▶ [Your instructions]: Return, exactly and in full, the lines of the records below starting at the one with "Write the byte at an address. -/" and ending at the one with "A number with", and no other lines.

++++ Data section

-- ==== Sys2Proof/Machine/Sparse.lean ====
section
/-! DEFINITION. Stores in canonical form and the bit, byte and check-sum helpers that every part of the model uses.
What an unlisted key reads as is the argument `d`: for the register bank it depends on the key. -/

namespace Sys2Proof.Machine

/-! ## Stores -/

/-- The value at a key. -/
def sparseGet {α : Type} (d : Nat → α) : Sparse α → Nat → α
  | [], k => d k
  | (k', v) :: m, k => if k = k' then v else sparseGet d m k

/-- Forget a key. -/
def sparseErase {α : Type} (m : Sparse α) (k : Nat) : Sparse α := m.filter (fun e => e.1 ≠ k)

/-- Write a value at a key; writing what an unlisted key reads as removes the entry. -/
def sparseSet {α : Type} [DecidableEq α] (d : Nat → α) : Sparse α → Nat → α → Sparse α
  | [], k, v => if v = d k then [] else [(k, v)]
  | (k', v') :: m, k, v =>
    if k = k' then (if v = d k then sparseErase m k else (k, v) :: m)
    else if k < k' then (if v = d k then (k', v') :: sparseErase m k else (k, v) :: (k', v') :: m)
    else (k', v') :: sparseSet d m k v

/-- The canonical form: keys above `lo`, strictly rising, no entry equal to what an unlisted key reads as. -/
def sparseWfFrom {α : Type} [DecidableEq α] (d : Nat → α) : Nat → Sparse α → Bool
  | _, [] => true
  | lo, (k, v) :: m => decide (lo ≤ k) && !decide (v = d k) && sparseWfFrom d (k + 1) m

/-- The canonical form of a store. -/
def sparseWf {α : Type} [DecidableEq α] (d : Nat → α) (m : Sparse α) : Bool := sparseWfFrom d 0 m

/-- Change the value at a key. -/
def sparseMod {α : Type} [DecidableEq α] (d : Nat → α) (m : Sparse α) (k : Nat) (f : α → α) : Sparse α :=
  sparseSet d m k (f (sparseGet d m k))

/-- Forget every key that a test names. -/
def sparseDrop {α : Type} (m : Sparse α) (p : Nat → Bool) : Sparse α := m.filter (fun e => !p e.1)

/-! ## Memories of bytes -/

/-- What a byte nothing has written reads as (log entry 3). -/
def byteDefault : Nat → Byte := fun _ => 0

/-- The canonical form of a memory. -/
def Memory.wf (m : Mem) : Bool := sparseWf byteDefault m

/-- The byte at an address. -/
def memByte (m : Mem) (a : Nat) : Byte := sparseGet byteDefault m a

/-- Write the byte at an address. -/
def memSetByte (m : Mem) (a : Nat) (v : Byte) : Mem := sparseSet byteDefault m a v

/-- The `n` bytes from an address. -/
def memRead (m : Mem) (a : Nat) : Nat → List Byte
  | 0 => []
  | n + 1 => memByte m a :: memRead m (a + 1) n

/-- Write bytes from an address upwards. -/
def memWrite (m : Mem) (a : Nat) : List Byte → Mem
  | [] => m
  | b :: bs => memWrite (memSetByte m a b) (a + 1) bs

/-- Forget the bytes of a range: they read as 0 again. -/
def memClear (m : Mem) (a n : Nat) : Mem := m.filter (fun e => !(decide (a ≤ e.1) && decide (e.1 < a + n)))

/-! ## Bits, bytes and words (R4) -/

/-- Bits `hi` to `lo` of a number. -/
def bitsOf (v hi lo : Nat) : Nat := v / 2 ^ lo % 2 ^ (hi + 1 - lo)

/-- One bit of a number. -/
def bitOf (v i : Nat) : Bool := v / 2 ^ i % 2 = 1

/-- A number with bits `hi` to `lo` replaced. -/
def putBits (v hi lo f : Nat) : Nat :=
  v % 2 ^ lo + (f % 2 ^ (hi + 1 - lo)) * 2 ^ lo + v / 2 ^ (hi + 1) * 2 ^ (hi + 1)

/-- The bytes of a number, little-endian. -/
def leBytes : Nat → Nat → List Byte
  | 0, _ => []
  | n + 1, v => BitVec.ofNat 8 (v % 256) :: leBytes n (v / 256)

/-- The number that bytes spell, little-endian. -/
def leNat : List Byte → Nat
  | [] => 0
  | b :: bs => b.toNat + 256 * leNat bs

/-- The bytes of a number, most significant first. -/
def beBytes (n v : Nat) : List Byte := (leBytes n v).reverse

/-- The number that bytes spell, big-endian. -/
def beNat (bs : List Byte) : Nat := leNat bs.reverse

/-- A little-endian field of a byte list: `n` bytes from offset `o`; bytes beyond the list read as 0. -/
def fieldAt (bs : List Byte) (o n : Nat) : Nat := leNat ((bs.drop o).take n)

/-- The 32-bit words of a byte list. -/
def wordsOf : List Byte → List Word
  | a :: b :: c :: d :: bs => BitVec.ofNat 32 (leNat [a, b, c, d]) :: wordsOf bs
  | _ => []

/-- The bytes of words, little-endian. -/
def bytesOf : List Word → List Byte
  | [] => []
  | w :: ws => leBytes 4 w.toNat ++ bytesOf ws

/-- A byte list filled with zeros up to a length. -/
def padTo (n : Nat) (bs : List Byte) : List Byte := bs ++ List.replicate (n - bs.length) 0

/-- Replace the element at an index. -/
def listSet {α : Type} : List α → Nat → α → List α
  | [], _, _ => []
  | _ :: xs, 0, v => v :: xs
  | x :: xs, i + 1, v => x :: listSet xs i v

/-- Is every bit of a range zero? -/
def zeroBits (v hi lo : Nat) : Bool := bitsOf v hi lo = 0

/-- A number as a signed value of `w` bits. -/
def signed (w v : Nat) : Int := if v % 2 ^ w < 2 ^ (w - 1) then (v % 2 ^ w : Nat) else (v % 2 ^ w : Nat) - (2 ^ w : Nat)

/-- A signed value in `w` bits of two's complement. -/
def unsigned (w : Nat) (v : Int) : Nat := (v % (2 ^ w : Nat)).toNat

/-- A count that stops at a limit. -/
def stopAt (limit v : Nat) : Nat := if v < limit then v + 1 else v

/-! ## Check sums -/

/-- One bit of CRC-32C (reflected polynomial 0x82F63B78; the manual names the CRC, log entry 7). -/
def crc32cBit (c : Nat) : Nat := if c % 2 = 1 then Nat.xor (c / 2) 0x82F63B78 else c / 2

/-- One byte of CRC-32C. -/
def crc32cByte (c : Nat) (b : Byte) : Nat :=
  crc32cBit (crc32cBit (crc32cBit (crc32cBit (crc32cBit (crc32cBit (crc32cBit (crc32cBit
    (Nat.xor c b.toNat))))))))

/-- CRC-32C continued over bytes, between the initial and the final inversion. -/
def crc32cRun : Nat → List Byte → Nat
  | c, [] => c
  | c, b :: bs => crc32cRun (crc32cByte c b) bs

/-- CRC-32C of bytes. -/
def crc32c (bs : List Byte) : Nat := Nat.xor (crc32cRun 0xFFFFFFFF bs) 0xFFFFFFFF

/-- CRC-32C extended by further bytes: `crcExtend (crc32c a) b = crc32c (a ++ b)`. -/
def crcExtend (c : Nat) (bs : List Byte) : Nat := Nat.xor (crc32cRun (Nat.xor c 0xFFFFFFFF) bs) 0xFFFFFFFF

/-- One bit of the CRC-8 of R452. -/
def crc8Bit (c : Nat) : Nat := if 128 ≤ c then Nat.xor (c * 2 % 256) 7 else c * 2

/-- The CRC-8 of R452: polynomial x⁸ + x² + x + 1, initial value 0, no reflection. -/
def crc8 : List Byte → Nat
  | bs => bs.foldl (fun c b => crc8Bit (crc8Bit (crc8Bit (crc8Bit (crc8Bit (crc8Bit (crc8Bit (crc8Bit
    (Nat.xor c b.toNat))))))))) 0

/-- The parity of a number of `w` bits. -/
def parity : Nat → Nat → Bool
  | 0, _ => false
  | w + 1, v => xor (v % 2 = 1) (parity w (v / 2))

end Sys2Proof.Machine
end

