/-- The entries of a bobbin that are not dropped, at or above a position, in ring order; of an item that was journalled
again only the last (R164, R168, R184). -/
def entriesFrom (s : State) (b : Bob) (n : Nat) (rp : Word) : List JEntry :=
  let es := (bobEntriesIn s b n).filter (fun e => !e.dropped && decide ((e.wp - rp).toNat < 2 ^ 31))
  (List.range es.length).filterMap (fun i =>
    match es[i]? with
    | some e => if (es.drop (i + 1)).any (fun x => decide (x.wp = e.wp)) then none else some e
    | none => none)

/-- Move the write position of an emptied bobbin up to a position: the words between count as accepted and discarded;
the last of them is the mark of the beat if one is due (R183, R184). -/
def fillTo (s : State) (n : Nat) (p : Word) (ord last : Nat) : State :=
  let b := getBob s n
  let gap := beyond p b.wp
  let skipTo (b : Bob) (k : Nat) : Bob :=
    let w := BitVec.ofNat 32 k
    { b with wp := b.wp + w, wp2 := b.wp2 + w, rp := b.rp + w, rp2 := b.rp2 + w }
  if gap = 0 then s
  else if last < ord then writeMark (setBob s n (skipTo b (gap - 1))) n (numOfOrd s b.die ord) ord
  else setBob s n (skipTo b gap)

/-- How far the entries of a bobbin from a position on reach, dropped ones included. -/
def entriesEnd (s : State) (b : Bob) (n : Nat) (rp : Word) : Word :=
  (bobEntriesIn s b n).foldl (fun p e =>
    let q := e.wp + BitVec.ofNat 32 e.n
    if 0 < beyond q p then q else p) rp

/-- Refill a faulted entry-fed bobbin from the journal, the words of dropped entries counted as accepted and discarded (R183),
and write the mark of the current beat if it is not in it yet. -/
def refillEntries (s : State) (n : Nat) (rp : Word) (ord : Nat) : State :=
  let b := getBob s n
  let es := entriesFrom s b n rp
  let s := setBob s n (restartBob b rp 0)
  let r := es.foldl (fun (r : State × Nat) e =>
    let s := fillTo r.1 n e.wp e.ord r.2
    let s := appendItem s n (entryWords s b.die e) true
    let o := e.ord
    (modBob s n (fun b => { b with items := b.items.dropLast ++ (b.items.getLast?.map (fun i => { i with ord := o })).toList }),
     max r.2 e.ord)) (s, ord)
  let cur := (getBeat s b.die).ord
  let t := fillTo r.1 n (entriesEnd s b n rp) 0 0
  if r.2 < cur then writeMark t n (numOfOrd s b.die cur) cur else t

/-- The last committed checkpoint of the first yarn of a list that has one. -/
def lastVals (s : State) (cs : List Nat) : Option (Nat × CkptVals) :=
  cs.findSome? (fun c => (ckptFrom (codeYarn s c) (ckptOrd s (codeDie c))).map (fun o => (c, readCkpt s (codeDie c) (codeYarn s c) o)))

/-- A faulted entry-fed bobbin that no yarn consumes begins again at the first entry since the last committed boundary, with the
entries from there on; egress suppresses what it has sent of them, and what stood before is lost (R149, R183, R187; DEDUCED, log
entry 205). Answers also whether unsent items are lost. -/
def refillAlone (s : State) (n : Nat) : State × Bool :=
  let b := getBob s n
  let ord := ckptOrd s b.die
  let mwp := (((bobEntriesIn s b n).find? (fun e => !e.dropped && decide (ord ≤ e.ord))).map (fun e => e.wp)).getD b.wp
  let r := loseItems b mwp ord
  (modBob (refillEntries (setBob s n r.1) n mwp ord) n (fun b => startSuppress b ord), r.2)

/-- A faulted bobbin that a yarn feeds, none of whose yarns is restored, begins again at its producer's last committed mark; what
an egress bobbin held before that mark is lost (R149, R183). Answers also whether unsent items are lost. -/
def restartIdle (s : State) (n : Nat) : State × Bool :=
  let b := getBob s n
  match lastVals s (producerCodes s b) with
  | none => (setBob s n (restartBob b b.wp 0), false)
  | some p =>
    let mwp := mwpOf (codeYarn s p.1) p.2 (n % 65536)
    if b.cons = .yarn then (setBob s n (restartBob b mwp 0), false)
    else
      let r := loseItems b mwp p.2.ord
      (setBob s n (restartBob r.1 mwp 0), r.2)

++++++++

▶ [Output below]:
/-- Write the byte at an address. -/
def memSetByte (m : Mem) (a : Nat) (v : Byte) : Mem := sparseSet byteDefault m a v

/-- The `n` bytes from an address. -/
def memRead (m : Mem) (a : Nat) : Nat → List Byte
  | 0 => []
  | n + 1 => memByte m a :: memRead m (a + 1) n

/-- Write bytes from an address upwards. -/
def memWrite (m : Mem) (a : Nat) : List Byte → Mem
  | [] => m
  | b :: bs => memWrite (memSetByte m a b) (a + 1) bs

/-- Forget the bytes of a range: they read as 0 again. -/
def memClear (m : Mem) (a n : Nat) : Mem := m.filter (fun e => !(decide (a ≤ e.1) && decide (e.1 < a + n)))

/-! ## Bits, bytes and words (R4) -/

/-- Bits `hi` to `lo` of a number. -/
def bitsOf (v hi lo : Nat) : Nat := v / 2 ^ lo % 2 ^ (hi + 1 - lo)

/-- One bit of a number. -/
def bitOf (v i : Nat) : Bool := v / 2 ^ i % 2 = 1

/-- A number with bits `hi` to `lo` replaced. -/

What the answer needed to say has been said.